Бьернссон засмеялся.
– Ну, – сказал он, – если благонамеренные чиновники теперь так рассуждают об Иршахчане, – значит, уже и в столице запахло паленым… А почему? Вот господин Айцар превращает технические игрушки – в машины. А тем временем господин Кархтар превращает интеллектуальные игрушки – в идеологию. Две стороны одной медали. И если в Харайне будет революция, то и конечной причиной будут не кархтары, а предприниматели…
Нан тихонько отодвинул в сторону пустую чашку и глядел перед собой, улыбаясь. «Боже мой, что я натворил, – думал он. – Хорошо, если это кофе или та дрянь из покоев первослужителя, – там он тоже был хорош. Плохо, если это дух Ира еще не выветрился из монастыря… Громко, безапелляционно, про Иршахчана – по меньшей мере недоказуемо… Это ж надо! Явился расспросить о монастыре, а стал толковать, что земляне враждебны империи вообще, словно я не землянин…»
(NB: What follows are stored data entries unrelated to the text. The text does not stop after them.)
-- ==== Sys2Proof/Machine/Gf.lean ====
section
/-! DEFINITION. The GFU commands and table generation (41_gf R179-R183), and the internal TBLGEN_RESET (70_reset_and_hazards R362). -/

namespace Sys2Proof.Machine

/-- The check list of a command without checks of its own (60_exceptions R324). -/
def noChecks (_ : State) : Option ErrCode := none

/-- `for x = 0 .. 255: INV_SBOX[Sbox(x)] <- zext_32(x)` (41_gf R183), on what INV_SBOX holds. -/
def generateInvSbox (old : Bank 256) : Bank 256 :=
  (List.range 256).foldl
    (fun b x => b.set (sbox (BitVec.ofNat 8 x)).toFin (BitVec.ofNat 32 x)) old

/-- Table generation (41_gf R183) on what the tables hold. -/
def generateTables (old : Tables) : Tables where
  sbox := Bank.ofFn fun x => (sbox (BitVec.ofNat 8 x.val)).setWidth 32
  invSbox := generateInvSbox old.invSbox
  rcon := Bank.ofFn fun i => rconWord i.val
  ready := true

/-- GFADD (41_gf R180). -/
def execGfadd (s : State) : Host.Outcome State Fault Refusal :=
  runCommand .gfadd noChecks (fun s => s.withGfRes (gfadd s.gf.a s.gf.b)) s

/-- GFMUL (41_gf R181). -/
def execGfmul (s : State) : Host.Outcome State Fault Refusal :=
  runCommand .gfmul noChecks (fun s => s.withGfRes (gfmul s.gf.a s.gf.b)) s

/-- GFINV (41_gf R182); GF_B is not read. -/
def execGfinv (s : State) : Host.Outcome State Fault Refusal :=
  runCommand .gfinv noChecks (fun s => s.withGfRes (gfinv s.gf.a)) s

/-- TBL_GEN (41_gf R183). -/
def execTblGen (s : State) : Host.Outcome State Fault Refusal :=
  runCommand .tblGen noChecks (fun s => s.withTables (generateTables s.tables)) s

/-- `complete(TBLGEN_RESET)`: the writes of TBL_GEN, without DONE (70_reset_and_hazards R362, 10_state R62). -/
def completeTblgenReset (s : State) : State := (s.withTables (generateTables s.tables)).finishReset

end Sys2Proof.Machine
end

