-- ==== Sys2Proof/Safety.lean ====
section
/-! DEFINITION. What counts as a safe run, in the terms the statements use: the invariant of the engine and the host programs whose accesses the engine accepts. -/

namespace Sys2Proof.Machine

/-- The first failing check of a command, none where it would be accepted (60_exceptions R324). -/
def commandChecks : Instr → State → Option ErrCode
  | .nop => noChecks
  | .modexp => modulusChecks
  | .rsaCrypt => rsaChecks
  | .modmul => modulusChecks
  | .montmul => montChecks
  | .gfadd => noChecks
  | .gfmul => noChecks
  | .gfinv => noChecks
  | .tblGen => noChecks
  | .aesExpand kl => keylenCheck kl
  | .aesEnc => keyCheck
  | .aesDec => keyCheck
  | .aesSubBytes => noChecks
  | .aesInvSubBytes => noChecks
  | .aesShiftRows => noChecks
  | .aesInvShiftRows => noChecks
  | .aesMixColumns => noChecks
  | .aesInvMixColumns => noChecks
  | .aesAddRoundKey round => roundChecks round
  | .shaInit => noChecks
  | .shaCompress => noChecks
  | .shaSchedule => noChecks

/-- IRQ is its equation (10_state R57). -/
abbrev State.IrqInv (s : State) : Prop := s.ctl.irq = (s.ctl.ie && (s.ctl.done || s.ctl.err))

/-- STATUS.ERR = 1 if and only if ERRCODE.CODE is not 0, and ERRCODE is 0 without ERR (10_state R38). -/
abbrev State.ErrInv (s : State) : Prop :=
  (s.ctl.err = true ↔ s.ctl.errCode ≠ 0) ∧ (s.ctl.err = false → s.ctl.errOpc = 0)

/-- When KEY_VALID = 0, KEYLEN and NR are 0; else they are those of a key length (10_state R36, 42_aes R201). -/
abbrev State.KeyInv (s : State) : Prop :=
  if s.aes.keyValid then
    (s.aes.keylen = 0 ∧ s.aes.nr = 10) ∨ (s.aes.keylen = 1 ∧ s.aes.nr = 12) ∨ (s.aes.keylen = 2 ∧ s.aes.nr = 14)
  else s.aes.keylen = 0 ∧ s.aes.nr = 0

/-- The tables hold their generated values except from a reset to the end of its table generation
(41_gf R179, 70_reset_and_hazards R361, R362). -/
abbrev State.TablesInv (s : State) : Prop :=
  s.tables = if s.ctl.seq = .tblgenReset then Tables.cleared else Tables.listed

/-- The slots that do not exist hold 0 (10_state R43, R54). -/
def emptyAbove (maxLimbs : Nat) (x : Bank 256) : Prop := ∀ i : Fin 256, maxLimbs ≤ i.val → x.get i = 0

/-- `emptyAbove` of the five PKE arrays. -/
def State.SlotsInv (s : State) : Prop :=
  emptyAbove s.params.maxLimbs s.pke.a ∧ emptyAbove s.params.maxLimbs s.pke.b ∧
    emptyAbove s.params.maxLimbs s.pke.e ∧ emptyAbove s.params.maxLimbs s.pke.n ∧
    emptyAbove s.params.maxLimbs s.pke.r

/-- What the sequencer runs is a well-formed command whose checks still pass: a BUSY period changes none
of its inputs (10_state R62, R63, 60_exceptions R323). -/
def State.SeqInv (s : State) : Prop :=
  match s.ctl.seq with
  | .busy i => i.WellFormed ∧ commandChecks i s = none
  | _ => True

/-- The invariant that every step keeps. -/
structure State.Inv (s : State) : Prop where
  params : s.params.Legal
  irq : s.IrqInv
  err : s.ErrInv
  key : s.KeyInv
  tables : s.TablesInv
  slots : s.SlotsInv
  seq : s.SeqInv
  vars : varsWf s.host.vars = true

/-- A statement whose bus access, if it makes one, is an aligned 32-bit access inside the window (20_memory R83). -/
def Stmt.accepted (p : Params) : Stmt → Bool
  | .memWrite addr width _ => inWindow p addr && acceptedAccess p addr width
  | .memRead addr width _ => inWindow p addr && acceptedAccess p addr width
  | _ => true

/-- A host program all of whose accesses the engine accepts: a run of it is safe. -/
def State.safeProgram (s : State) : Bool := s.host.program.all (Stmt.accepted s.params)

/-- `k` steps, stopping at the first one that does not answer a next state. -/
def runSteps : Nat → State → Host.Outcome State Fault Refusal
  | 0, s => .next s
  | k + 1, s =>
    match step s with
    | .next t => runSteps k t
    | o => o

/-- A command issued and waited for: its submission, then, if it was accepted, its completion
(48_host_library R281 without the accesses of the host). -/
def perform (i : Instr) (s : State) : Host.Outcome State Fault Refusal :=
  match exec i s with
  | .next t => if t.ctl.seq = .busy i then exec i t else .next t
  | o => o

/-- Commands issued one after another, each after the one before has completed. -/
def performAll : List Instr → State → Host.Outcome State Fault Refusal
  | [], s => .next s
  | i :: is, s =>
    match perform i s with
    | .next t => performAll is t
    | o => o

/-- The commands of round `i` in the sequence of 42_aes R225. -/
def encRoundCommands (i : Nat) : List Instr :=
  [.aesSubBytes, .aesShiftRows, .aesMixColumns, .aesAddRoundKey i]

/-- The command sequence of 42_aes R225 for AES_ENC. -/
def encPipeline (nr : Nat) : List Instr :=
  [.aesAddRoundKey 0] ++ (List.range (nr - 1)).flatMap (fun k => encRoundCommands (k + 1)) ++
    [.aesSubBytes, .aesShiftRows, .aesAddRoundKey nr]

/-- The commands of round `i` in the sequence of 42_aes R212. -/
def decRoundCommands (i : Nat) : List Instr :=
  [.aesInvShiftRows, .aesInvSubBytes, .aesAddRoundKey i, .aesInvMixColumns]

/-- The command sequence of 42_aes R212 for AES_DEC (R225). -/
def decPipeline (nr : Nat) : List Instr :=
  [.aesAddRoundKey nr] ++ (List.range (nr - 1)).flatMap (fun k => decRoundCommands (nr - 1 - k)) ++
    [.aesInvShiftRows, .aesInvSubBytes, .aesAddRoundKey 0]

end Sys2Proof.Machine
end

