@[simp] theorem State.withShaSched_params (w : Bank 64) (s : State) : (s.withShaSched w).params = s.params := rfl
@[simp] theorem State.withShaSched_ctl (w : Bank 64) (s : State) : (s.withShaSched w).ctl = s.ctl := rfl
@[simp] theorem State.withShaSched_pke (w : Bank 64) (s : State) : (s.withShaSched w).pke = s.pke := rfl
@[simp] theorem State.withShaSched_gf (w : Bank 64) (s : State) : (s.withShaSched w).gf = s.gf := rfl
@[simp] theorem State.withShaSched_tables (w : Bank 64) (s : State) : (s.withShaSched w).tables = s.tables := rfl
@[simp] theorem State.withShaSched_aes (w : Bank 64) (s : State) : (s.withShaSched w).aes = s.aes := rfl
@[simp] theorem State.withShaSched_sha (w : Bank 64) (s : State) :
    (s.withShaSched w).sha =
      { s.sha with sched := w } := rfl
@[simp] theorem State.withShaSched_host (w : Bank 64) (s : State) : (s.withShaSched w).host = s.host := rfl
@[simp] theorem State.withShaSched_turns (w : Bank 64) (s : State) : (s.withShaSched w).turns = s.turns := rfl
@[simp] theorem State.withShaSched_draws (w : Bank 64) (s : State) : (s.withShaSched w).draws = s.draws := rfl

@[simp] theorem State.engineReset_params (s : State) : (s.engineReset).params = s.params := rfl
@[simp] theorem State.engineReset_tables (s : State) : (s.engineReset).tables = Tables.cleared := rfl
@[simp] theorem State.engineReset_host (s : State) : (s.engineReset).host = s.host := rfl
@[simp] theorem State.engineReset_turns (s : State) : (s.engineReset).turns = s.turns := rfl
@[simp] theorem State.engineReset_draws (s : State) : (s.engineReset).draws = s.draws := rfl

@[simp] theorem State.withCmdLast_params (v : Word) (s : State) : (s.withCmdLast v).params = s.params := rfl
@[simp] theorem State.withCmdLast_ctl (v : Word) (s : State) :
    (s.withCmdLast v).ctl =
      { s.ctl with cmdLast := v } := rfl
@[simp] theorem State.withCmdLast_pke (v : Word) (s : State) : (s.withCmdLast v).pke = s.pke := rfl
@[simp] theorem State.withCmdLast_gf (v : Word) (s : State) : (s.withCmdLast v).gf = s.gf := rfl
@[simp] theorem State.withCmdLast_tables (v : Word) (s : State) : (s.withCmdLast v).tables = s.tables := rfl
@[simp] theorem State.withCmdLast_aes (v : Word) (s : State) : (s.withCmdLast v).aes = s.aes := rfl
@[simp] theorem State.withCmdLast_sha (v : Word) (s : State) : (s.withCmdLast v).sha = s.sha := rfl
@[simp] theorem State.withCmdLast_host (v : Word) (s : State) : (s.withCmdLast v).host = s.host := rfl
@[simp] theorem State.withCmdLast_turns (v : Word) (s : State) : (s.withCmdLast v).turns = s.turns := rfl
@[simp] theorem State.withCmdLast_draws (v : Word) (s : State) : (s.withCmdLast v).draws = s.draws := rfl

@[simp] theorem State.setWib_params (s : State) : (s.setWib).params = s.params := rfl
@[simp] theorem State.setWib_ctl (s : State) : (s.setWib).ctl = { s.ctl with wib := true } := rfl
@[simp] theorem State.setWib_pke (s : State) : (s.setWib).pke = s.pke := rfl
@[simp] theorem State.setWib_gf (s : State) : (s.setWib).gf = s.gf := rfl
@[simp] theorem State.setWib_tables (s : State) : (s.setWib).tables = s.tables := rfl
@[simp] theorem State.setWib_aes (s : State) : (s.setWib).aes = s.aes := rfl
@[simp] theorem State.setWib_sha (s : State) : (s.setWib).sha = s.sha := rfl
@[simp] theorem State.setWib_host (s : State) : (s.setWib).host = s.host := rfl
@[simp] theorem State.setWib_turns (s : State) : (s.setWib).turns = s.turns := rfl
@[simp] theorem State.setWib_draws (s : State) : (s.setWib).draws = s.draws := rfl

@[simp] theorem State.writeStatus_params (v : Word) (s : State) : (s.writeStatus v).params = s.params := rfl
@[simp] theorem State.writeStatus_pke (v : Word) (s : State) : (s.writeStatus v).pke = s.pke := rfl
@[simp] theorem State.writeStatus_gf (v : Word) (s : State) : (s.writeStatus v).gf = s.gf := rfl
@[simp] theorem State.writeStatus_tables (v : Word) (s : State) : (s.writeStatus v).tables = s.tables := rfl
@[simp] theorem State.writeStatus_aes (v : Word) (s : State) : (s.writeStatus v).aes = s.aes := rfl
@[simp] theorem State.writeStatus_sha (v : Word) (s : State) : (s.writeStatus v).sha = s.sha := rfl
@[simp] theorem State.writeStatus_host (v : Word) (s : State) : (s.writeStatus v).host = s.host := rfl
@[simp] theorem State.writeStatus_turns (v : Word) (s : State) : (s.writeStatus v).turns = s.turns := rfl
@[simp] theorem State.writeStatus_draws (v : Word) (s : State) : (s.writeStatus v).draws = s.draws := rfl

@[simp] theorem State.advance_params (s : State) : (s.advance).params = s.params := rfl
@[simp] theorem State.advance_ctl (s : State) : (s.advance).ctl = s.ctl := rfl
@[simp] theorem State.advance_pke (s : State) : (s.advance).pke = s.pke := rfl
@[simp] theorem State.advance_gf (s : State) : (s.advance).gf = s.gf := rfl
@[simp] theorem State.advance_tables (s : State) : (s.advance).tables = s.tables := rfl
@[simp] theorem State.advance_aes (s : State) : (s.advance).aes = s.aes := rfl
@[simp] theorem State.advance_sha (s : State) : (s.advance).sha = s.sha := rfl
@[simp] theorem State.advance_host (s : State) : (s.advance).host = { s.host with pc := s.host.pc + 1 } := rfl
@[simp] theorem State.advance_turns (s : State) : (s.advance).turns = s.turns := rfl
@[simp] theorem State.advance_draws (s : State) : (s.advance).draws = s.draws := rfl

@[simp] theorem State.endRun_params (r : HostRun) (s : State) : (s.endRun r).params = s.params := rfl
@[simp] theorem State.endRun_ctl (r : HostRun) (s : State) : (s.endRun r).ctl = s.ctl := rfl
@[simp] theorem State.endRun_pke (r : HostRun) (s : State) : (s.endRun r).pke = s.pke := rfl
@[simp] theorem State.endRun_gf (r : HostRun) (s : State) : (s.endRun r).gf = s.gf := rfl
@[simp] theorem State.endRun_tables (r : HostRun) (s : State) : (s.endRun r).tables = s.tables := rfl
@[simp] theorem State.endRun_aes (r : HostRun) (s : State) : (s.endRun r).aes = s.aes := rfl
@[simp] theorem State.endRun_sha (r : HostRun) (s : State) : (s.endRun r).sha = s.sha := rfl
@[simp] theorem State.endRun_host (r : HostRun) (s : State) : (s.endRun r).host = { s.host with run := r } := rfl
@[simp] theorem State.endRun_turns (r : HostRun) (s : State) : (s.endRun r).turns = s.turns := rfl
@[simp] theorem State.endRun_draws (r : HostRun) (s : State) : (s.endRun r).draws = s.draws := rfl

@[simp] theorem State.engineReset_seq (s : State) : s.engineReset.ctl.seq = .tblgenReset := rfl
@[simp] theorem State.engineReset_irq (s : State) : s.engineReset.ctl.irq = false := rfl
@[simp] theorem State.engineReset_ie (s : State) : s.engineReset.ctl.ie = false := rfl
@[simp] theorem State.engineReset_done (s : State) : s.engineReset.ctl.done = false := rfl
@[simp] theorem State.engineReset_err (s : State) : s.engineReset.ctl.err = false := rfl
@[simp] theorem State.engineReset_errCode (s : State) : s.engineReset.ctl.errCode = 0 := rfl
@[simp] theorem State.engineReset_errOpc (s : State) : s.engineReset.ctl.errOpc = 0 := rfl
@[simp] theorem State.writeStatus_seq (v : Word) (s : State) : (s.writeStatus v).ctl.seq = s.ctl.seq := rfl
@[simp] theorem State.writeStatus_ie (v : Word) (s : State) : (s.writeStatus v).ctl.ie = s.ctl.ie := rfl
@[simp] theorem State.writeStatus_cmdLast (v : Word) (s : State) : (s.writeStatus v).ctl.cmdLast = s.ctl.cmdLast := rfl

@[simp] theorem State.drawn_fst (s : State) : s.drawn.1 = Config.draw s.draws := rfl
@[simp] theorem State.drawn_snd (s : State) : s.drawn.2 = { s with draws := s.draws + 1 } := rfl
@[simp] theorem State.bind_none (v : Nat) (s : State) : s.bind none v = s := rfl
@[simp] theorem State.bind_some (k v : Nat) (s : State) :
    s.bind (some k) v = { s with host := { s.host with vars := varsSet s.host.vars k v } } := rfl
@[simp] theorem State.goto_index (n : Nat) (s : State) :
    s.goto (.index n) = { s with host := { s.host with pc := n } } := rfl
@[simp] theorem State.goto_fail (s : State) : s.goto .fail = s.endRun .failed := rfl

/-- CTRL with SRST is the reset; without it only IE changes (10_state R35). -/
theorem State.writeCtrl_cases (v : Word) (s : State) :
    (v.getLsbD 1 = true ∧ s.writeCtrl v = s.engineReset) ∨
      (v.getLsbD 1 = false ∧ s.writeCtrl v = { s with ctl := { s.ctl with ie := v.getLsbD 0 } }) := by
  unfold State.writeCtrl
  split <;> simp_all

end Sys2Proof.Machine
end

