-- ==== Sys2Proof/Laws/PerInstr.lean ====
section
/-! SUPPORT. The statements said of each command as syntax, one lemma per constructor. -/

namespace Sys2Proof.Laws

/-- The three fields of a command's word are its opcode, its immediate's low 8 bits and zero (30_encoding R110). -/
def EncodeFields.Statement (i : Instr) : Prop :=
  opcField (encode i) = i.opcode ∧ immField (encode i) = BitVec.ofNat 8 i.imm ∧ rsvField (encode i) = 0

/-- The fields of a word put together from them. -/
theorem EncodeFields.of_append (imm opc : Byte) :
    opcField ((0 : BitVec 16) ++ imm ++ opc) = opc ∧ immField ((0 : BitVec 16) ++ imm ++ opc) = imm ∧
      rsvField ((0 : BitVec 16) ++ imm ++ opc) = 0 := by
  refine ⟨?_, ?_, ?_⟩ <;>
    (apply BitVec.eq_of_getLsbD_eq
     intro k hk
     simp only [opcField, immField, rsvField, BitVec.getLsbD_extractLsb', BitVec.getLsbD_append]
     grind)

theorem EncodeFields.nop : EncodeFields.Statement .nop := EncodeFields.of_append _ _
theorem EncodeFields.modexp : EncodeFields.Statement .modexp := EncodeFields.of_append _ _
theorem EncodeFields.rsaCrypt : EncodeFields.Statement .rsaCrypt := EncodeFields.of_append _ _
theorem EncodeFields.modmul : EncodeFields.Statement .modmul := EncodeFields.of_append _ _
theorem EncodeFields.montmul : EncodeFields.Statement .montmul := EncodeFields.of_append _ _
theorem EncodeFields.gfadd : EncodeFields.Statement .gfadd := EncodeFields.of_append _ _
theorem EncodeFields.gfmul : EncodeFields.Statement .gfmul := EncodeFields.of_append _ _
theorem EncodeFields.gfinv : EncodeFields.Statement .gfinv := EncodeFields.of_append _ _
theorem EncodeFields.tblGen : EncodeFields.Statement .tblGen := EncodeFields.of_append _ _
theorem EncodeFields.aesExpand (kl : Nat) : EncodeFields.Statement (.aesExpand kl) := EncodeFields.of_append _ _
theorem EncodeFields.aesEnc : EncodeFields.Statement .aesEnc := EncodeFields.of_append _ _
theorem EncodeFields.aesDec : EncodeFields.Statement .aesDec := EncodeFields.of_append _ _
theorem EncodeFields.aesSubBytes : EncodeFields.Statement .aesSubBytes := EncodeFields.of_append _ _
theorem EncodeFields.aesInvSubBytes : EncodeFields.Statement .aesInvSubBytes := EncodeFields.of_append _ _
theorem EncodeFields.aesShiftRows : EncodeFields.Statement .aesShiftRows := EncodeFields.of_append _ _
theorem EncodeFields.aesInvShiftRows : EncodeFields.Statement .aesInvShiftRows := EncodeFields.of_append _ _
theorem EncodeFields.aesMixColumns : EncodeFields.Statement .aesMixColumns := EncodeFields.of_append _ _
theorem EncodeFields.aesInvMixColumns : EncodeFields.Statement .aesInvMixColumns := EncodeFields.of_append _ _
theorem EncodeFields.aesAddRoundKey (round : Nat) : EncodeFields.Statement (.aesAddRoundKey round) := EncodeFields.of_append _ _
theorem EncodeFields.shaInit : EncodeFields.Statement .shaInit := EncodeFields.of_append _ _
theorem EncodeFields.shaCompress : EncodeFields.Statement .shaCompress := EncodeFields.of_append _ _
theorem EncodeFields.shaSchedule : EncodeFields.Statement .shaSchedule := EncodeFields.of_append _ _

end Sys2Proof.Laws
end

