/-- The working variables after the 64 rounds of 43_sha R247 over a schedule array, from the hash value `h`. -/
def workingAfter (h : Bank 8) (w : Bank 64) : Working :=
  (List.range 64).foldl (fun v t => shaRound v (shaK.getD t 0) (w.getD t))
    ⟨h.get 0, h.get 1, h.get 2, h.get 3, h.get 4, h.get 5, h.get 6, h.get 7⟩

theorem shaRounds_eq_workingAfter (h : Bank 8) (m : Bank 16) :
    shaRounds shaK (messageSchedule m.words)
        ⟨h.get 0, h.get 1, h.get 2, h.get 3, h.get 4, h.get 5, h.get 6, h.get 7⟩ =
      workingAfter h (scheduleOf m) := by
  have hlen : shaK.length = (messageSchedule m.words).length := (length_messageSchedule m).symm
  rw [shaRounds_eq_foldl _ _ _ hlen]
  refine List.foldl_ext _ _ _ fun v t ht => ?_
  rw [scheduleOf_getD m (List.mem_range.1 ht)]

theorem shaCompressBlock_words (h : Bank 8) (m : Bank 16) :
    (shaCompressBlock h m).words =
      let v := workingAfter h (scheduleOf m)
      [h.get 0 + v.a, h.get 1 + v.b, h.get 2 + v.c, h.get 3 + v.d, h.get 4 + v.e, h.get 5 + v.f, h.get 6 + v.g,
        h.get 7 + v.h] := by
  rw [shaCompressBlock, shaRounds_eq_workingAfter]
  generalize workingAfter h (scheduleOf m) = v
  rfl

/-- Settles O25: the array built from the listed words holds them. -/
theorem shaInitCompletes : Obligations.ShaInitCompletes := fun _ h => ⟨_, rfl, exec_completes h⟩

/-- Settles O26: SHA_SCHED holds the grown list, whose growth is the recurrence of 43_sha R246. -/
theorem shaScheduleCompletes : Obligations.ShaScheduleCompletes := fun s h =>
  ⟨scheduleOf s.sha.w, fun _ => scheduleOf_getD_block _, fun _ => scheduleOf_getD_recurrence _, exec_completes h⟩

/-- Settles O27: the schedule as for SHA_SCHEDULE, and the rounds walk over its words. -/
theorem shaCompressCompletes : Obligations.ShaCompressCompletes := fun s h =>
  ⟨scheduleOf s.sha.w, shaCompressBlock s.sha.h s.sha.w, fun _ => scheduleOf_getD_block _,
    fun _ => scheduleOf_getD_recurrence _, shaCompressBlock_words _ _, exec_completes h⟩

end Sys2Proof.Machine
end

section
/-! PROOFS. The frame of every command, register by register (10_state R61). -/

namespace Sys2Proof.Machine

/-! Each write of a result changes the reading of its own registers alone. -/

section

variable {l : Loc} (s : State)

theorem readReg_withPkeR (r : Bank 256) (h : l.resultReg ≠ some .pkeR) :
    (s.withPkeR r).readReg l = s.readReg l := by
  cases l with
  | pkeR i => exact absurd rfl h
  | _ => rfl

theorem readReg_withGfRes (v : Byte) (h : l.resultReg ≠ some .gfRes) :
    (s.withGfRes v).readReg l = s.readReg l := by
  cases l with
  | gfRes => exact absurd rfl h
  | _ => rfl

theorem readReg_withTables (t : Tables) (hstatus : l ≠ .status) (hsbox : l.resultReg ≠ some .sbox)
    (hinv : l.resultReg ≠ some .invSbox) (hrcon : l.resultReg ≠ some .rcon) :
    (s.withTables t).readReg l = s.readReg l := by
  cases l with
  | status => exact absurd rfl hstatus
  | sbox i => exact absurd rfl hsbox
  | invSbox i => exact absurd rfl hinv
  | rcon i => exact absurd rfl hrcon
  | _ => rfl

theorem readReg_withSchedule (rk : Bank 60) (kl : BitVec 2) (nr : BitVec 4) (hstatus : l ≠ .status)
    (h : l.resultReg ≠ some .aesRk) : (s.withSchedule rk kl nr).readReg l = s.readReg l := by
  cases l with
  | status => exact absurd rfl hstatus
  | aesRk i => exact absurd rfl h
  | _ => rfl

theorem readReg_withAesData (d : Bank 4) (h : l.resultReg ≠ some .aesData) :
    (s.withAesData d).readReg l = s.readReg l := by
  cases l with
  | aesData i => exact absurd rfl h
  | _ => rfl

theorem readReg_withShaH (v : Bank 8) (h : l.resultReg ≠ some .shaH) :
    (s.withShaH v).readReg l = s.readReg l := by
  cases l with
  | shaH i => exact absurd rfl h
  | _ => rfl

theorem readReg_withShaSched (w : Bank 64) (h : l.resultReg ≠ some .shaSched) :
    (s.withShaSched w).readReg l = s.readReg l := by
  cases l with
  | shaSched i => exact absurd rfl h
  | _ => rfl

theorem readReg_finish (hstatus : l ≠ .status) : s.finish.readReg l = s.readReg l := by
  cases l with
  | status => exact absurd rfl hstatus
  | _ => rfl

theorem readReg_reject (opc : Byte) (code : ErrCode) (hstatus : l ≠ .status) (herrcode : l ≠ .errcode) :
    (s.reject opc code).readReg l = s.readReg l := by
  cases l with
  | status => exact absurd rfl hstatus
  | errcode => exact absurd rfl herrcode
  | _ => rfl

theorem readReg_accept (i : Instr) (hstatus : l ≠ .status) : (s.accept i).readReg l = s.readReg l := by
  cases l with
  | status => exact absurd rfl hstatus
  | _ => rfl

end

/-! The effect of each command writes its write set alone. -/

theorem readReg_commandEffect {i : Instr} {l : Loc} (s : State) (hstatus : l ≠ .status)
    (hset : ∀ r, l.resultReg = some r → r ∉ writeSet i) : (commandEffect i s).readReg l = s.readReg l := by
  have hfree (r : ResultReg) (hr : r ∈ writeSet i) : l.resultReg ≠ some r := fun e => hset r e hr
  cases i with
  | nop => rfl
  | modexp | rsaCrypt | modmul | montmul => exact readReg_withPkeR s _ (hfree .pkeR List.mem_cons_self)
  | gfadd | gfmul | gfinv => exact readReg_withGfRes s _ (hfree .gfRes List.mem_cons_self)
  | tblGen =>
    exact readReg_withTables s _ hstatus (hfree .sbox (by decide)) (hfree .invSbox (by decide))
      (hfree .rcon (by decide))
  | aesExpand kl => exact readReg_withSchedule s _ _ _ hstatus (hfree .aesRk List.mem_cons_self)
  | aesEnc | aesDec | aesSubBytes | aesInvSubBytes | aesShiftRows | aesInvShiftRows | aesMixColumns
  | aesInvMixColumns | aesAddRoundKey _ => exact readReg_withAesData s _ (hfree .aesData List.mem_cons_self)
  | shaInit => exact readReg_withShaH s _ (hfree .shaH List.mem_cons_self)
  | shaCompress =>
    exact (readReg_withShaH _ _ (hfree .shaH (by decide))).trans
      (readReg_withShaSched s _ (hfree .shaSched (by decide)))
  | shaSchedule => exact readReg_withShaSched s _ (hfree .shaSched List.mem_cons_self)

theorem commandEffect_tables {i : Instr} (s : State) (h : i ≠ .tblGen) : (commandEffect i s).tables = s.tables := by
  cases i with
  | tblGen => exact absurd rfl h
  | _ => rfl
– Берегитесь, Стрейтон, – сказал Бьернссон. – Я ведь тоже немножко понимаю, что такое Вея и ее, с позволения сказать, правосудие. Вы ведь не будете объективным следователем, даже если очень захотите. Вы просто забыли, что это такое. Только следовать вы будете не чьим-то вышестоящим указаниям, а своим собственным предубеждениям. Во всякой естественной катастрофе вам захочется найти вредительство, и среди мнимых заговоров вы упустите настоящий. Тем временем истекут отпущенные нам пять дней, и уж что начнется дальше… – Бьернссон развел руками и замолчал.
Нан стал откланиваться, вежливо и равнодушно… «Ничего-то он мне теперь не скажет про монастырь, – думал он, – так и будет учить, как жить».
В самый разгар дневной жары, когда весь Верхний Город попрятался в каменных комнатах и казенных садах, в судебную управу явился господин Айцар. На его дорогом шелковом платье не было никаких знаков различия, и только белые замшевые сапожки, шитые в четыре шва, были разукрашены золотыми кувшинками – узор, покрой и цвет, не полагавшийся мелким чиновникам. Господин Шаваш, столичный чиновник, секретарь инспектора по особо важному делу, низко поклонился господину Айцару, интенданту мелкого горном округа в провинции Харайн.
Господин Шаваш, столичный чиновник пятого ранга, выразил глубокое удовлетворение состоявшимся знакомством с чиновником второго ранга. Господин Шаваш бросил все дела и пошел с господином Айцаром в сад, где они некоторое время гуляли, распространяя вокруг себя благоухание. Ибо дорожки в саду были засажены мятой и тимьяном, которых природа устроила так, что они благоухают, когда в саду на них наступает нога чиновника. Господин Айцар похлопал молодого человека по плечу и пошутил, выказывая осведомленность о вчерашней сцене при беседки. Но, узнав, что господин Нан уже вернулся из монастыря и отправился к наместнику, заскучал и стал прощаться.